# TASK INSTRUCTIONS
Here you must reproduce each line of the data exactly.

[[ DATA SECTION open ]]

-- ==== Sys2Proof/WellFormed.lean ====
section
/-! DEFINITION. Well-formed commands: those a packet can carry (at most 1,023 payload words, section 10.1; every table image
long enough to be handed to its block, R199 case 4), and runs of words that belong to one packet (R196). -/

namespace Sys2Proof

open Sys2Proof.Machine

/-- Payload words of a packet at most. -/
def maxPayload : Nat := 1023

/-- Words of the lists of a command that a packet can carry, with what stands before the list (section 11.2). -/
def Instr.wf (i : Instr) : Bool :=
  match i with
  | .setDeskew _ _ values => decide (values.length + 3 ≤ maxPayload)
  | .loadTrigger _ image => decide (1 ≤ image.length) && decide (image.length + 1 ≤ maxPayload)
  | .loadFrameTable _ _ image => decide (11 ≤ image.length) && decide (image.length + 2 ≤ maxPayload)
  | .setRowMap _ entries => decide (entries.length + 2 ≤ maxPayload)
  | .setPalette _ _ colours => decide (colours.length + 3 ≤ maxPayload)
  | .overlay _ _ _ _ _ pixels => decide (pixels.length + 4 ≤ maxPayload)
  | .packetArrival header payload => decide (payload.length ≤ headerLength header)
  | .powerOnReset => true
  | .podPresenceSensed _ => true
  | .podRemoved _ => true
  | .trainingWordReceived _ _ => true
  | .trainingGiveUp _ _ => true
  | .sampleFrameReceived _ _ => true
  | .badSampleFrame _ => true
  | .statusWordReceived _ _ _ _ => true
  | .setupFail _ => true
  | .setPod _ _ _ _ => true
  | .retrain _ _ => true
  | .setGlitch _ _ _ => true
  | .podStatus _ _ => true
  | .levelStreamSample _ => true
  | .dividerOutput _ => true
  | .counterMatch _ => true
  | .gapTimeout _ => true
  | .timeLimit => true
  | .postFillCompletion => true
  | .arbiterGrant => true
  | .secondsAdvance => true
  | .correctionIntervalEnd => true
  | .rollRefresh => true
  | .frameEnd => true
  | .backlightPeriodEnd => true
  | .setTimebase _ _ _ _ _ _ _ => true
  | .timebaseStatus _ => true
  | .setClock _ _ => true
  | .setCorrection _ _ _ _ => true
  | .setRollPeriod _ _ => true
  | .setCapture _ _ _ _ _ _ _ => true
  | .run _ => true
  | .monitor _ => true
  | .stop _ => true
  | .readSegment _ _ => true
  | .readRecords _ _ _ _ => true
  | .captureStatus _ => true
  | .abortRead _ => true
  | .setArmTime _ _ _ => true
  | .setCounter _ _ _ => true
  | .setCompare _ _ _ => true
  | .forceTrigger _ => true
  | .triggerStatus _ => true
  | .unloadTable _ _ => true
  | .tableStatus _ => true
  | .laneStart _ _ => true
  | .laneStopGraceful _ _ => true
  | .laneStopNow _ _ => true
  | .laneReplay _ _ _ _ _ _ => true
  | .laneStatus _ _ => true
  | .setStream _ _ => true
  | .readFrames _ _ _ _ _ => true
  | .recordPathStatus _ => true
  | .setView _ _ _ _ _ => true
  | .zoom _ _ _ => true
  | .pan _ _ => true
  | .fit _ => true
  | .setCursor _ _ _ _ => true
  | .measure _ _ _ _ _ => true
  | .readColumns _ _ _ => true
  | .viewStatus _ => true
  | .setPanel _ _ => true
  | .overlayFill _ _ _ _ _ _ => true
  | .setBacklight _ _ => true
  | .panelStatus _ => true
  | .clearEvents _ _ _ => true
  | .setEnables _ _ _ => true
  | .eventStatus _ => true
  | .identify _ => true
  | .softReset _ => true
  | .strayPayloadWord _ => true
  | .packetDispatch => true
  | .transmitGrant => true
  | .upstreamPacketSent => true
  | .wallClockReferenceCount => true
  | .pwmStep => true
  | .resetNAsserted => true
  | .passColumnComputed => true

end Sys2Proof
end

[[ DATA SECTION closed ]]

# EXPECTED ANSWER
-- ==== Sys2Proof/WellFormed.lean ====
section
/-! DEFINITION. Well-formed commands: those a packet can carry (at most 1,023 payload words, section 10.1; every table image
long enough to be handed to its block, R199 case 4), and runs of words that belong to one packet (R196). -/

namespace Sys2Proof

open Sys2Proof.Machine

/-- Payload words of a packet at most. -/
def maxPayload : Nat := 1023

/-- Words of the lists of a command that a packet can carry, with what stands before the list (section 11.2). -/
def Instr.wf (i : Instr) : Bool :=
  match i with
  | .setDeskew _ _ values => decide (values.length + 3 ≤ maxPayload)
  | .loadTrigger _ image => decide (1 ≤ image.length) && decide (image.length + 1 ≤ maxPayload)
  | .loadFrameTable _ _ image => decide (11 ≤ image.length) && decide (image.length + 2 ≤ maxPayload)
  | .setRowMap _ entries => decide (entries.length + 2 ≤ maxPayload)
  | .setPalette _ _ colours => decide (colours.length + 3 ≤ maxPayload)
  | .overlay _ _ _ _ _ pixels => decide (pixels.length + 4 ≤ maxPayload)
  | .packetArrival header payload => decide (payload.length ≤ headerLength header)
  | .powerOnReset => true
  | .podPresenceSensed _ => true
  | .podRemoved _ => true
  | .trainingWordReceived _ _ => true
  | .trainingGiveUp _ _ => true
  | .sampleFrameReceived _ _ => true
  | .badSampleFrame _ => true
  | .statusWordReceived _ _ _ _ => true
  | .setupFail _ => true
  | .setPod _ _ _ _ => true
  | .retrain _ _ => true
  | .setGlitch _ _ _ => true
  | .podStatus _ _ => true
  | .levelStreamSample _ => true
  | .dividerOutput _ => true
  | .counterMatch _ => true
  | .gapTimeout _ => true
  | .timeLimit => true
  | .postFillCompletion => true
  | .arbiterGrant => true
  | .secondsAdvance => true
  | .correctionIntervalEnd => true
  | .rollRefresh => true
  | .frameEnd => true
  | .backlightPeriodEnd => true
  | .setTimebase _ _ _ _ _ _ _ => true
  | .timebaseStatus _ => true
  | .setClock _ _ => true
  | .setCorrection _ _ _ _ => true
  | .setRollPeriod _ _ => true
  | .setCapture _ _ _ _ _ _ _ => true
  | .run _ => true
  | .monitor _ => true
  | .stop _ => true
  | .readSegment _ _ => true
  | .readRecords _ _ _ _ => true
  | .captureStatus _ => true
  | .abortRead _ => true
  | .setArmTime _ _ _ => true
  | .setCounter _ _ _ => true
  | .setCompare _ _ _ => true
  | .forceTrigger _ => true
  | .triggerStatus _ => true
  | .unloadTable _ _ => true
  | .tableStatus _ => true
  | .laneStart _ _ => true
  | .laneStopGraceful _ _ => true
  | .laneStopNow _ _ => true
  | .laneReplay _ _ _ _ _ _ => true
  | .laneStatus _ _ => true
  | .setStream _ _ => true
  | .readFrames _ _ _ _ _ => true
  | .recordPathStatus _ => true
  | .setView _ _ _ _ _ => true
  | .zoom _ _ _ => true
  | .pan _ _ => true
  | .fit _ => true
  | .setCursor _ _ _ _ => true
  | .measure _ _ _ _ _ => true
  | .readColumns _ _ _ => true
  | .viewStatus _ => true
  | .setPanel _ _ => true
  | .overlayFill _ _ _ _ _ _ => true
  | .setBacklight _ _ => true
  | .panelStatus _ => true
  | .clearEvents _ _ _ => true
  | .setEnables _ _ _ => true
  | .eventStatus _ => true
  | .identify _ => true
  | .softReset _ => true
  | .strayPayloadWord _ => true
  | .packetDispatch => true
  | .transmitGrant => true
  | .upstreamPacketSent => true
  | .wallClockReferenceCount => true
  | .pwmStep => true
  | .resetNAsserted => true
  | .passColumnComputed => true

end Sys2Proof
end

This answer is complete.